Below are some benchmarks to give one an idea of the speed loss.
These are just examples; speed is determined by a great number of
factors. To keep comparisons between the classes fair, all objects have
approximately 1e7
elements.
library(bench)
library(ggplot2)
library(patchwork)
library(tinycodet)
#> Run `?tinycodet::tinycodet` to open the introduction help page of 'tinycodet'.
plotfun <- function(title1, bm1, title2, bm2) {
plotdat1 <- bm1 |> tidyr::unnest(cols = c("time", "gc", "mem_alloc"))
plotdat1$expression <- paste(
plotdat1$expression,
"\n (", as.character(plotdat1$mem_alloc), ")"
)
p1 <- ggplot(plotdat1, aes_pro(x = ~ time, y = ~ expression, color = ~ gc)) +
ggbeeswarm::geom_quasirandom() + ggtitle(title1)
plotdat2 <- bm2 |> tidyr::unnest(cols = c("time", "gc", "mem_alloc"))
plotdat2$expression <- paste(
plotdat2$expression,
"\n (", as.character(plotdat2$mem_alloc), ")"
)
p2 <- ggplot(plotdat2, aes_pro(x = ~ time, y = ~ expression, color = ~ gc)) +
ggbeeswarm::geom_quasirandom() + ggtitle(title2)
combined <- p1 + p2 & theme(legend.position = "bottom")
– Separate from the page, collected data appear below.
-- ==== Sys2Proof/Laws/KeepDirectory1.lean ====
section
/-! SUPPORT. The directory and the resizes in progress are left as they were by the shared operations, registers, queues, HBM, capture, trace and triggers: one lemma for each function that leaves them. -/

set_option linter.all false

namespace Sys2Proof.Machine.Dev

set_option Elab.async false
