-- ==== Sys2Proof/Laws/KeepDirectory4.lean ====
section
/-! SUPPORT. The directory and the resizes in progress are left as they were by resets, engines, partitions and time: one lemma for each function that leaves them. -/

set_option linter.all false

namespace Sys2Proof.Machine.Dev

set_option Elab.async false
combined + plot_layout(guides = "collect")
}
Atomic objects
Matrix
n <- 3162 # approx sqrt(1e7)
x.mat <- matrix(seq_len(n*n), ncol = n)
x.mat2 <- as.mutable_atomic(x.mat)
colnames(x.mat) <- sample(c(letters, LETTERS, NA), n, TRUE)
sel.rows <- 1:1000
sel.cols <- 1:1000
basefun <- function(x, rows, cols, tf) {
x[rows, cols] <- tf(x[rows, cols])
return(x)
}
tf <- function(x) { return(-1 * x) }
bm.sb_tf.matrix <- bench::mark(
"base [<-" = basefun(x.mat, sel.rows, sel.cols, tf = tf),
"sb_set" = sb_set(x.mat2, sel.rows, sel.cols, tf = tf),
"sb_mod" = sb_mod(x.mat, sel.rows, sel.cols, tf = tf),
check = FALSE,
min_iterations = 500
)
bm.sb_tf.matrix
summary(bm.sb_tf.matrix)
#> # A tibble: 3 × 6
#> expression min median `itr/sec` mem_alloc `gc/sec`
#> <bch:expr> <bch:tm> <bch:tm> <dbl> <bch:byt> <dbl>
#> 1 base [<- 23.86ms 29.02ms 33.9 87.7MB 46.4
#> 2 sb_set 4.83ms 6.07ms 165. 15.4MB 14.7
#> 3 sb_mod 24.82ms 29.69ms 32.5 87.8MB 29.5
Array (3D)
x.dims <- c(1900, 1900, 3) # leads to approx 1e7 elements
x.3d <- array(1:prod(x.dims), x.dims)
x.3d2 <- as.mutable_atomic(x.3d)
sel.rows <- 1:900
sel.lyrs <- c(TRUE, FALSE, TRUE)
basefun <- function(x, rows, lyrs, tf) {
x[rows, , lyrs] <- tf(x[rows, , lyrs])
return(x)
}
tf <- function(x) { return(-1 * x) }
bm.sb_tf.3d <- bench::mark(
"base [<-" = basefun(x.3d, sel.rows, sel.lyrs, tf = tf ),
"sb_set" = sb_set(x.3d2, n(sel.rows, sel.lyrs), c(1,3), tf = tf),
"sb_mod" = sb_mod(x.3d, n(sel.rows, sel.lyrs), c(1, 3), tf = tf),
check = FALSE,
min_iterations = 500
)
summary(bm.sb_tf.3d)
#> # A tibble: 3 × 6
#> expression min median `itr/sec` mem_alloc `gc/sec`
#> <bch:expr> <bch:tm> <bch:tm> <dbl> <bch:byt> <dbl>
#> 1 base [<- 48.5ms 52ms 19.0 121.8MB 44.8
#> 2 sb_set 22.2ms 26.9ms 37.1 52.3MB 10.9
#> 3 sb_mod 45.5ms 52.9ms 18.8 121.8MB 21.9
Plot
#> Warning: The `trans` argument of `continuous_scale()` is deprecated as of ggplot2 3.5.0.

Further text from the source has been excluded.